5. Data Processing and Analysis
High-throughput sequencing produces large and complex datasets that require careful processing to ensure that downstream analyses accurately reflect the true microbial community. Key steps typically include quality filtering, chimera removal, denoising or clustering of sequence variants, and taxonomic classification using curated reference databases. Differences in how these steps are implemented can lead to substantial variability in reported microbial diversity and composition. As summarized in Table 3, studies vary widely in their sequence processing and taxonomic assignment methods, underscoring the importance of harmonized data-processing pipelines to minimize analytical bias.
5.1. Quality Control, Denoising, and Clustering
Processing raw sequencing data into biologically interpretable features involves a series of structured computational steps. These steps determine how microbial abundance is represented and are critical for ensuring that downstream analyses accurately reflect the underlying community. Processing typically begins with quality control that removes technical artifacts and low-quality reads. This includes adapter and primer trimming, filtering sequences by quality scores or expected error thresholds, removing sequences of inappropriate length, and identifying and removing chimeric reads [76,77]. Tools such as QIIME2, Mothur, USEARCH, FASTQC, Trimmomatic, and Cutadapt are commonly used for these steps.
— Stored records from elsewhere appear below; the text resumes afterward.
/-- `MacSends`: the premises of each clause hold together. -/
theorem met_MacSends :
    (∃ t w a b σ, At (.sendRequestTake t w) (fun s => s.mac.replies.find? (fun r => r.1 == w) = none ∧ regF s
      (macSqPtr w) 31 0 ≠ regF s (macSqPtr w) 63 32 ∧ a = regF s (macSqCfg w) 63 12 * 4096 + regF s (macSqPtr w) 63 32
      % 2 ^ ringLog2 (regF s (macSqCfg w) 4 0) 4 16 4 * 32 ∧ b = dramRead s a 32 ∧ portBusy s (destPort s w (leAt b 0
      8)) = false ∧ requestBad s w b = true) σ) ∧
    (∃ t w a b k σ, At (.sendRequestTake t w) (fun s => s.mac.replies.find? (fun r => r.1 == w) = none ∧ regF s
      (macSqPtr w) 31 0 ≠ regF s (macSqPtr w) 63 32 ∧ a = regF s (macSqCfg w) 63 12 * 4096 + regF s (macSqPtr w) 63 32
      % 2 ^ ringLog2 (regF s (macSqCfg w) 4 0) 4 16 4 * 32 ∧ b = dramRead s a 32 ∧ portBusy s (destPort s w (leAt b 0
      8)) = false ∧ requestBad s w b = false ∧ leaseJudge s (destGroup s (leAt b 0 8)) = 0 ∧ nbrFind s w (leAt b 0 8)
      = some k ∧ 0 < activeKey s ∧ jobGet s (nbrGet s k).port = none ∧ (bit (leAt b 18 1) 1 && bit (nbrGet s k).flags
      4) = false) σ) ∧
    (∃ t w r σ, At (.sendRequestTake t w) (fun s => s.mac.replies.find? (fun r => r.1 == w) = some r ∧ portBusy s
      (destPort s w (leAt (entryOf s r.2) 8 8)) = false) σ) ∧
    (∃ t pn j σ, At (.csmaBackoffEnd t pn) (fun s => jobGet s pn = some j ∧ j.phase = 0 ∧ (s.clk.now - j.start) %
      j.unit = 0 ∧ (s.clk.now - j.start) / j.unit < 2 ^ j.be) σ) ∧
    (∃ t pn j pwr pre σ, At (.ccaEnd t pn pwr pre) (fun s => jobGet s pn = some j ∧ j.phase = 1 ∧ j.start + symbols
      j.mode 8 ≤ s.clk.now ∧ j.nb + 1 ≤ obj s 0x04004002 ∧ (pre = true ∨ sgn 64 (obj s 0x04004100) ≤ pwr)) σ) ∧
    (∃ t pn j pwr pre σ, At (.ccaEnd t pn pwr pre) (fun s => jobGet s pn = some j ∧ j.phase = 1 ∧ j.start + symbols
      j.mode 8 ≤ s.clk.now ∧ obj s 0x04004002 < j.nb + 1 ∧ (pre = true ∨ sgn 64 (obj s 0x04004100) ≤ pwr)) σ) ∧
    (∃ t pn j pwr σ, At (.ccaEnd t pn pwr false) (fun s => jobGet s pn = some j ∧ j.phase = 1 ∧ j.start + symbols
      j.mode 8 ≤ s.clk.now ∧ pwr < sgn 64 (obj s 0x04004100) ∧ 0 < j.level ∧ 0 < activeKey s ∧ windowBlocks s pn
      (spanAt s pn 4 0 0 (s.clk.now + 1000) j.air j.bin false 1) = false) σ) ∧
    (∃ t pn j pwr σ, At (.ccaEnd t pn pwr false) (fun s => jobGet s pn = some j ∧ j.phase = 1 ∧ j.start + symbols
      j.mode 8 ≤ s.clk.now ∧ pwr < sgn 64 (obj s 0x04004100) ∧ 0 < j.level ∧ activeKey s = 0 ∧ j.kind = 0 ∧
      windowBlocks s pn (spanAt s pn 4 0 0 (s.clk.now + 1000) j.air j.bin false 1) = false) σ) ∧
    (∃ t pn j pwr σ, At (.ccaEnd t pn pwr false) (fun s => jobGet s pn = some j ∧ j.phase = 1 ∧ j.start + symbols
      j.mode 8 ≤ s.clk.now ∧ pwr < sgn 64 (obj s 0x04004100) ∧ windowBlocks s pn (spanAt s pn 4 0 0 (if j.level = 0
      then s.clk.now else s.clk.now + 1000) j.air j.bin false 1) = true) σ) ∧
    (∃ t pn j pwr σ, j.level = 0 ∧ At (.ccaEnd t pn pwr false) (fun s => jobGet s pn = some j ∧ j.phase = 1 ∧ j.start
      + symbols j.mode 8 ≤ s.clk.now ∧ pwr < sgn 64 (obj s 0x04004100) ∧ windowBlocks s pn (spanAt s pn 4 0 0
      s.clk.now j.air j.bin false 1) = false ∧ airEn s pn = true ∧ (portGet s pn).txen = false ∧ (portGet s pn).cur =
      none ∧ fits s pn (spanAt s pn 4 0 0 s.clk.now j.air j.bin false 1) true = true) σ) ∧
    (∃ t w p j σ, p < 2 ∧ At (.txDescriptorPost t w p macDesc) (fun s => jobGet s (2 * w + p) = some j ∧ j.phase = 5 ∧
      j.ctr.isSome = true ∧ j.start = s.clk.now ∧ airEn s (2 * w + p) = true ∧ (portGet s (2 * w + p)).txen = false ∧
      (portGet s (2 * w + p)).cur = none ∧ fits s (2 * w + p) (spanAt s (2 * w + p) 4 0 0 s.clk.now j.air j.bin false
      1) true = true) σ) ∧
    (∃ t w p c j σ, p < 2 ∧ At (.transmissionEnd t w p) (fun s => (portGet s (2 * w + p)).cur = some c ∧ (portGet s (2
      * w + p)).ended = false ∧ c.last ≤ s.clk.now ∧ c.rank = 4 ∧ c.kind ≠ 0 ∧ jobGet s (2 * w + p) = some j ∧ j.phase
      = 2 ∧ j.kind ≤ 1 ∧ bit j.flags 0 = true) σ) ∧
    (∃ t pn j σ, j.csl = false ∧ At (.ackWaitTimeout t pn) (fun s => jobGet s pn = some j ∧ j.phase = 3 ∧ j.winEnd ≤
      s.clk.now ∧ windowHeld s pn j.start j.winEnd = false ∧ j.tries < j.limit) σ) ∧
    (∃ t pn j σ, j.csl = true ∧ At (.ackWaitTimeout t pn) (fun s => jobGet s pn = some j ∧ j.phase = 3 ∧ j.winEnd ≤
      s.clk.now ∧ windowHeld s pn j.start j.winEnd = false) σ) ∧
    (∃ t pn j σ, At (.ackWaitTimeout t pn) (fun s => jobGet s pn = some j ∧ j.phase = 3 ∧ j.winEnd ≤ s.clk.now ∧
      windowHeld s pn j.start j.winEnd = false ∧ j.limit ≤ j.tries) σ) ∧
    (∃ t σ, At (.enhancedBeaconInterval t) (fun s => 0 < obj s 0x04007000 ∧ s.mac.ebNext.all (fun n => decide (n ≤
      s.clk.now)) = true) σ) :=
  ⟨⟨0, 0, 0x3000, List.replicate 32 0, regPutF (macSqPtr 0) 31 0 1 (regPutF (macSqCfg 0) 63 12 3 macOn),
     by decide +kernel⟩,
   ⟨0, ownerOf live 9, 0x3000, sqReq, (ownerOf live 9 * 8192 + 6), sqRing, by decide +kernel⟩,
   ⟨0, 0, (0, 16), withMac (fun m => { m with replies := [(0, 16)] }) book, by decide +kernel⟩,
   ⟨0, 1, job0, working job0, by decide +kernel⟩,
   ⟨0, 1, { job0 with phase := 1 }, (-90), true, objPut 0x04004002 4 (objPut 0x04004001 5 (working
     { job0 with phase := 1 })), by decide +kernel⟩,
   ⟨0, 1, { job0 with phase := 1, nb := 9 }, (-90), true, objPut 0x04004002 4 (working
     { job0 with phase := 1, nb := 9 }), by decide +kernel⟩,
   ⟨0, 1, { job0 with phase := 1 }, (-128), working { job0 with phase := 1 }, by decide +kernel⟩,
   ⟨0, 1, { job0 with phase := 1 }, (-128), objPut 0x04002105 1 (working { job0 with phase := 1 }), by decide +kernel⟩,
   ⟨0, 1, { job0 with phase := 1 }, (-128), withMac (fun m => { m with window := some (0, 10000000000), bport := 1 })
     (working { job0 with phase := 1 }), by decide +kernel⟩,
   ⟨0, 1, ({ job0 with phase := 1, level := 0 } : Job), (-128), regPutF (airCfg 0 1) 0 0 1 (working
     { job0 with phase := 1, level := 0 }), by decide +kernel⟩,
   ⟨0, 0, 1, { job0 with phase := 5, ctr := some 7, start := 1000000000000 }, regPutF (airCfg 0 1) 0 0 1 (working
     { job0 with phase := 5, ctr := some 7, start := 1000000000000 }), by decide +kernel⟩,
   ⟨0, 0, 1, { span4 with kind := 1 }, { job0 with phase := 2 }, portSet 1
     { portDefault with txen := true, cur := some { span4 with kind := 1 } } (working { job0 with phase := 2 }),
     by decide +kernel⟩,
   ⟨0, 1, ({ job0 with phase := 3 } : Job), working { job0 with phase := 3 }, by decide +kernel⟩,
   ⟨0, 1, ({ job0 with phase := 3, csl := true } : Job), nbrSet 6 nbr9 (working
     { job0 with phase := 3, csl := true }), by decide +kernel⟩,
   ⟨0, 1, ({ job0 with phase := 3, tries := 3 } : Job), working { job0 with phase := 3, tries := 3 },
     by decide +kernel⟩,
   ⟨0, withMac (fun m => { m with ebNext := some 999999000000 }) (objPut 0x04007100 5 (objPut 0x04007000 1000 macOn)),
     by decide +kernel⟩⟩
For shotgun metagenomics, tools such as FastQC [78] are commonly used to generate visual summaries of read quality, while Trimmomatic and Cutadapt are used for adapter trimming and quality filtering based on Phred scores [77,79].
After quality filtering, sequences are processed into either amplicon sequence variants (ASVs) or operational taxonomic units (OTUs), which are the core units to represent microbial features in downstream analysis. ASV-based approaches, such as DADA2 and Deblur, use statistical error models to correct sequencing errors and infer exact biological sequences. These methods detect single-nucleotide differences and provide higher resolution and taxonomic precision. In contrast, OTU-based approaches, such as CD-HIT, USEARCH/VSEARCH, or UNOISE3, cluster sequences into groups based on a predefined similarity threshold (typically ≥ 97–99.8%). While widely used in earlier studies and useful for integrating legacy datasets, OTU clustering can identify fine-grained ecological differences between closely related taxa [80,81]. Following clustering, sequences are collapsed into a feature table that summarizes the abundance of each ASV and OTU across samples.
For shotgun metagenomic sequencing, an additional preprocessing step is required that removes human reads. Oral samples often contain a large proportion of host DNA, which can obscure microbial signals. Host depletion is performed by aligning reads against the human reference genome and retaining only unmapped reads. Tools such as KneadData, BWA [82], or newer host-contamination removal frameworks such as HoCoRT are widely used for this purpose [83,84].
5.2. Reference Database for Taxonomic Assignment
Taxonomic assignment is typically performed using reference databases. For 16S rRNA gene sequencing, curated databases align reads to known taxa. The Human Oral Microbiome Database (HOMD) [85] is frequently used in oral microbiome studies because it provides oral-specific taxonomy and curated reference sequences from cultured and uncultured species. Broader databases such as SILVA [81], RDP [80], or Greengenes2 [86] offer wider phylogenetic coverage across diverse environments but may lack depth or accurate annotation for some oral-specific taxa. Some studies leverage multiple databases for validation or to achieve better genus- or species-level resolution. Reporting the version of the reference database and assignment parameters is therefore crucial for reproducibility and cross-study comparability.
For shotgun metagenomics sequencing, taxonomic and functional annotation require a more complex workflow because of the greater volume and diversity of data. After initial quality control, reads are often assembled into contiguous sequences (contigs) using assemblers, such as MEGAHIT [87] or metaSPAdes [88], that are optimized for large metagenomic datasets. Benchmarking studies have shown that no single assembler is universally optimal. Performance varies depending on factors such as sequencing depth, sample complexity, and computational resources [89,90]. Modular frameworks such as MetAMOS [91] provide flexibility to evaluate multiple assembly and annotation pipelines, optimizing performance for a given dataset [92]. In some cases, analysis of unassembled reads is preferred, particularly for highly diverse or low-coverage samples where assembly quality may be limited. For the taxonomic classification of such reads, k-mer-based algorithms such as Kraken and its derivatives [93,94,95] have demonstrated high accuracy and computational efficiency.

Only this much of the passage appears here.